When I fart I don't fly off into space, therefore, something is pulling me to the ground, scientists call this gravity, but they could just as easily call it anti-fartivity. The name isn't important.
 
Question said:
As I sit at this computer, gravity ought to be pulling me deep into the bowels of the earth, and yet I am still sitting here.

The electrical forces are stronger.
 
Actually, it's as much to do with Fermi-Dirac statistics of spin-1/2 particles as with electricity.
 
Zombified said:
Actually, it's as much to do with Fermi-Dirac statistics of spin-1/2 particles as with electricity.

Whereas we semi-initiated high-school educated drooling morons prefer to call it in this context, force normal.
 
Zombified said:
It's just a high-falutin' way of saying "matter is solid".
I thought there was no such thing as a solid, that it's just a really impressive illusion.
 
The Central Scrutinizer said:
The Earth sucks.


(That's an old one)
And this sockpuppet sucks.

?, I suggest you post all this in the Humor forum. At least we can then treat it as a joke.

Hans
 
Iconoclast said:
I was going to reply to this thread but my computer floated away.

LOL! Why would your computer float away, just because it was not being pulled to the center of the earth? You commit a false dilemma fallacy.
 
SquishyDave said:
When I fart I don't fly off into space, therefore, something is pulling me to the ground,


A fart is not a very powerful force, and you know that. It would take a truly massive fart to put you into space. Your argument is ridiculous.

scientists call this gravity, but they could just as easily call it anti-fartivity. The name isn't important.

Can no one give me proof of something they claim is so simple?
 
Zombified said:
Actually, it's as much to do with Fermi-Dirac statistics of spin-1/2 particles as with electricity.

When you don't understand something, give it a name eh!
 
It would take no especially strong flatulence to propell somebody into space if there was no force opposing it.
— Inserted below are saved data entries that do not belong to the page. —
-- ==== Sys2Proof/Laws/Handoff.lean ====
section
/-! SUPPORT. The Roam Scoring Engine, the Handoff Controller and the Install Coordination Unit: what each of their
operations touches. -/

set_option Elab.async false

namespace Sys2Proof.Machine

open Sys2Proof

/-! ## Claimant contexts -/

theorem State.findClaim_some {s : State} {a : ClientAddr} {k : Nat} (h : s.findClaim a = some k) :
    ∃ c, s.claimAt k = some c ∧ c.client = a := by
  obtain ⟨c, hc, ha⟩ := findSlot_some h
  exact ⟨c, hc, by simpa using ha⟩

theorem State.freeClaim_moves (s : State) (k : Nat) : Moves [.hoc] s (s.freeClaim k) :=
  Moves.onHoc (.refl s) _ fun h => ⟨by simpa using h.size, h.distinct.clear k, h.seq, h.malformed⟩

theorem State.openClaim_moves (s : State) (client : ClientAddr) (server : NodeId) (score : Int)
    (hc : s.findClaim client = none) : Moves [.hoc, .bcu] s (s.openClaim client server score) := by
  simp only [State.openClaim]
  split
  · exact .refl s
  · refine Moves.then (Moves.onHoc (.refl s) _ fun h => ⟨by simpa using h.size, ?_, ?_, h.malformed⟩)
      (State.sendFrame_moves _ _ _ _) rfl
    · refine h.distinct.put _ _ fun j x _ hx => ?_
      have := findSlot_none hc hx
      simpa using this
    · simp only; omega

theorem State.claimReady_findClaim {s : State} {r : ClientRecord} {p : NodeId} {x : Int × PeerReport × Entry}
    (h : s.claimReady r p = some x) : s.findClaim r.addr = none := by
  simp only [State.claimReady] at h
  split at h
  · split at h
    · next hc => exact hc.2.2.2.1
    · cases h
  all_goals cases h

theorem State.evaluateClaim_moves (s : State) (i : Nat) : Moves [.crg, .hoc, .bcu] s (s.evaluateClaim i) := by
  have confirm : ∀ n : Nat, Moves [.crg, .hoc, .bcu] s (s.modRecord i fun r => { r with confirm := n }) := fun n => by
    refine Moves.mono (s.modRecord_moves i _ fun _ _ h => ?_) rfl
    exact ⟨h.light rfl rfl rfl rfl rfl rfl rfl rfl, rfl⟩
  have confirm' : Moves [.crg, .hoc, .bcu] s (s.modRecord i fun r => { r with confirm := r.confirm + 1 }) := by
    refine Moves.mono (s.modRecord_moves i _ fun _ _ h => ?_) rfl
    exact ⟨h.light rfl rfl rfl rfl rfl rfl rfl rfl, rfl⟩
  simp only [State.evaluateClaim]
  split
  · exact .refl s
  · split
    · exact .refl s
    · exact .refl s
    · split
      · exact confirm 0
      · next hready =>
        split
        · exact confirm 0
        · split
          · exact confirm'
          · exact (confirm 0).then (State.openClaim_moves _ _ _ _
              (show State.findClaim s _ = none from State.claimReady_findClaim hready)) rfl

/-! ## Release contexts -/

theorem ClientRecord.Sound.withRelease {r : ClientRecord} (h : r.Sound) (hs : r.isServed) (c : Option ReleaseContext) :
    ({ r with release := c } : ClientRecord).Sound :=
  h.change rfl rfl h.evidence rfl rfl rfl (fun _ => .inr hs) .inl

theorem ClientRecord.Sound.withoutRelease {r : ClientRecord} (h : r.Sound) :
    ({ r with release := none } : ClientRecord).Sound :=
  h.change rfl rfl h.evidence rfl rfl rfl (fun hr => by cases hr) .inl

theorem State.openRelease_moves (s : State) (i : Nat) (r : ClientRecord) (claimant : NodeId) (seq : Nat)
    (hr : s.record i = some r) (hs : r.isServed) : Moves [.crg, .bcu, .rli] s (s.openRelease i r claimant seq) := by
  simp only [State.openRelease]
  refine Moves.then (Moves.then (Moves.mono (s.modRecord_moves i _ fun r' hr' h => ?_) rfl)
    (State.sendFrame_moves _ _ _ _) rfl) (State.issueControl_moves _ _ _) rfl
  obtain rfl : r' = r := by simpa [hr] using hr'.symm
  exact ⟨h.withRelease hs _, rfl⟩

theorem State.closeRelease_moves (s : State) (i : Nat) (c : ReleaseContext) :
    Moves [.crg, .rli] s (s.closeRelease i c) := by
  simp only [State.closeRelease]
  refine Moves.then (Moves.mono (s.modRecord_moves i _ fun _ _ h => ?_) rfl) (State.discardSteer_moves _ _ _) rfl
  exact ⟨h.withoutRelease, rfl⟩

theorem State.handoffFailed_moves (s : State) (a : ClientAddr) (cause : Nat) :
    Moves [.event] s (s.handoffFailed a cause) := State.queueEvent_moves _ _ _ _

theorem State.overtakeRelease_moves (s : State) (i : Nat) (sender : NodeId) :
    Moves [.crg, .event] s (s.overtakeRelease i sender) := by
  have step : Moves [.crg, .event] s (s.modRecord i fun r => { r with release := none }) := by
    refine Moves.mono (s.modRecord_moves i _ fun _ _ h => ?_) rfl
    exact ⟨h.withoutRelease, rfl⟩
  simp only [State.overtakeRelease]
  split
  · exact .refl s
  · split
    · exact .refl s
    · split
      · exact Moves.event step _ _ _
      · exact step.then (State.handoffFailed_moves _ _ _) rfl

theorem State.overtakeClaim_moves (s : State) (client : ClientAddr) (server : NodeId) :
    Moves [.hoc, .event] s (s.overtakeClaim client server) := by
  simp only [State.overtakeClaim]
  split
  · exact .refl s
  · split
    · exact .refl s
    · split
      · exact .refl s
      · exact Moves.then ((s.freeClaim_moves _).mono rfl) (State.handoffFailed_moves _ _ _) rfl

/-! ## Removal of a peer, drain, restart -/

theorem State.loseClaim_moves (peer : NodeId) (s : State) (k : Nat) :
    Moves [.hoc, .event] s (State.loseClaim peer s k) := by
  simp only [State.loseClaim]
  split
  · exact .refl s
  · split
    · exact Moves.then ((s.freeClaim_moves _).mono rfl) (State.handoffFailed_moves _ _ _) rfl
    · exact .refl s

theorem State.loseRelease_moves (peer : NodeId) (s : State) (i : Nat) :
    Moves [.crg, .rli, .event] s (State.loseRelease peer s i) := by
  simp only [State.loseRelease]
  split
  · exact .refl s
  · split
    · exact .refl s
    · split
      · exact Moves.then ((s.closeRelease_moves _ _).mono rfl) (State.handoffFailed_moves _ _ _) rfl
      · exact .refl s

theorem State.losePeerContexts_moves (s : State) (peer : NodeId) :
    Moves [.hoc, .crg, .rli, .event] s (s.losePeerContexts peer) :=
  Moves.then ((Moves.foldl (State.loseClaim_moves peer) _ s).mono rfl)
    (Moves.foldl (State.loseRelease_moves peer) _ _) rfl

theorem State.drainClaim_moves (s : State) (k : Nat) : Moves [.hoc, .bcu, .event] s (s.drainClaim k) := by
  simp only [State.drainClaim]
  split
  · exact .refl s
  · exact Moves.then (Moves.then ((s.freeClaim_moves _).mono rfl) (State.sendFrame_moves _ _ _ _) rfl)
      (State.handoffFailed_moves _ _ _) rfl

theorem State.drainClaims_moves (s : State) : Moves [.hoc, .bcu, .event] s s.drainClaims :=
  Moves.foldl (fun t k => t.drainClaim_moves k) _ s

theorem State.restartRelease_moves (s : State) (i : Nat) : Moves [.crg, .rli] s (s.restartRelease i) := by
  simp only [State.restartRelease]
  split
  · exact .refl s
  · exact s.closeRelease_moves _ _

theorem State.restartHoc_moves (s : State) : Moves [.hoc, .crg, .rli] s s.restartHoc := by
  refine Moves.then (Moves.onHoc (.refl s) _ fun h => ?_) (Moves.foldl (fun t i => t.restartRelease_moves i) _ _) rfl
  exact ⟨List.length_replicate, DistinctBy.replicate _ _, h.seq, Nat.zero_le _⟩

theorem State.sendServed_moves (s : State) (r : ClientRecord) : Moves [.bcu] s (s.sendServed r) :=
  State.sendFrame_moves _ _ _ _

/-! ## Install coordination -/

theorem State.icuEvent_moves (s : State) (k : EventKind) (d : Nat) : Moves [.event] s (s.icuEvent k d) :=
  State.queueEvent_moves _ _ _ _

theorem State.icuIdle_moves (s : State) : Moves [.icu] s s.icuIdle :=
  Moves.onIcu (.refl s) _ fun _ => fun h => by cases h

theorem State.icuIdleEvent_moves (s : State) (k : EventKind) (d : Nat) :
    Moves [.icu, .event] s (s.icuIdle.icuEvent k d) :=
  Moves.then (s.icuIdle_moves.mono rfl) (State.icuEvent_moves _ _ _) rfl

theorem State.enterStaged_moves (s : State) (cause : Nat) : Moves [.icu, .event] s (s.enterStaged cause) :=
  Moves.then (Moves.onIcu (.refl s) _ fun _ => fun h => by cases h) (State.icuEvent_moves _ _ _) rfl

theorem State.checkEmptied_moves (s : State) : Moves [.icu, .event] s s.checkEmptied := by
  simp only [State.checkEmptied]
  split
  · exact s.enterStaged_moves _
  · exact .refl s

theorem State.enterDraining_moves (s : State) : Moves [.icu, .event, .hoc, .bcu] s s.enterDraining := by
  simp only [State.enterDraining]
  refine Moves.then (Moves.then (Moves.then (Moves.onIcu (.refl s) _ fun _ => fun _ => rfl)
    (State.icuEvent_moves _ _ _) rfl) (State.drainClaims_moves _) rfl) (State.checkEmptied_moves _) rfl

theorem State.icuAtBuild_moves (s : State) : Moves [.icu, .event, .hoc, .bcu] s s.icuAtBuild := by
  simp only [State.icuAtBuild]
  split
  · split
    · exact Moves.then (Moves.onIcu (.refl s) _ fun _ => fun h => by cases h) (State.icuEvent_moves _ _ _) rfl
    · exact .refl s
  · next hi =>
    split
    · exact s.icuIdle_moves.mono rfl
    · split
      · exact Moves.onIcu (.refl s) _ fun h => h
      · exact s.enterDraining_moves
  · split
    · exact .refl s
    · exact (s.icuIdleEvent_moves _ _).mono rfl
  · exact .refl s
  · exact .refl s

theorem State.icuConflict_moves (s : State) (peer : NodeId) (theirs : InstallState) :
    Moves [.icu, .event] s (s.icuConflict peer theirs) := by
  simp only [State.icuConflict]
  split
  · exact Moves.event (Moves.onIcu (s.icuIdle_moves.mono rfl) _ fun _ => fun h => by cases h) _ _ _
  · exact .refl s

theorem State.icuImageLeft_moves (s : State) : Moves [.icu, .event] s s.icuImageLeft := by
  simp only [State.icuImageLeft]
  split
  · exact .refl s
  · exact s.icuIdle_moves.mono rfl
  · exact s.icuIdleEvent_moves _ _
  · exact s.icuIdleEvent_moves _ _
  · exact .refl s

theorem State.icuNewerHead_moves (s : State) : Moves [.icu, .event] s s.icuNewerHead := by
  simp only [State.icuNewerHead]
  split
  · exact s.icuIdleEvent_moves _ _
  · exact .refl s

theorem State.icuHeadAccepted_moves (s : State) : Moves [.icu] s s.icuHeadAccepted :=
  Moves.onIcu (.refl s) _ fun h => fun hi => h (by
    revert hi; simp only; split
    · intro hi; cases hi
    · exact id)

theorem State.icuMarkerFound_moves (s : State) (set : Bool) : Moves [.icu] s (s.icuMarkerFound set) :=
  Moves.onIcu (.refl s) _ fun h => fun hi => h (by
    revert hi; simp only; split
    · intro hi; cases hi
    · exact id)

theorem State.restartIcu_moves (s : State) : Moves [.icu, .event] s s.restartIcu := by
  simp only [State.restartIcu]
  split
  · exact s.icuIdle_moves.mono rfl
  · exact s.icuIdleEvent_moves _ _
  · exact Moves.onIcu (.refl s) _ fun h => h
  · exact Moves.onIcu (.refl s) _ fun h => h
  · exact Moves.onIcu (.refl s) _ fun h => h

end Sys2Proof.Machine
end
All forces are irresistable, as you may recall:

F=MA

So even the smallest bean-butt-crack would have the potential to send one flying, albeit rather slowly.
 
neutrino_cannon said:
It would take no especially strong flatulence to propell somebody into space if there was no force opposing it.


Straw man fallacy. I only said there was no gravity. Do things usually keep moving forever, in your experience?

All forces are irresistable, as you may recall:

F=MA

So even the smallest bean-butt-crack would have the potential to send one flying, albeit rather slowly.
 
Zombified said:
It's just a high-falutin' way of saying "matter is solid".

If matter is solid, then there can't be a force pulling me down to the center of the earth. Thus gravity is falsified.
 
Iconoclast said:
I thought there was no such thing as a solid, that it's just a really impressive illusion.

So it an illusion that I am not at the center of the earth, eh? LOL.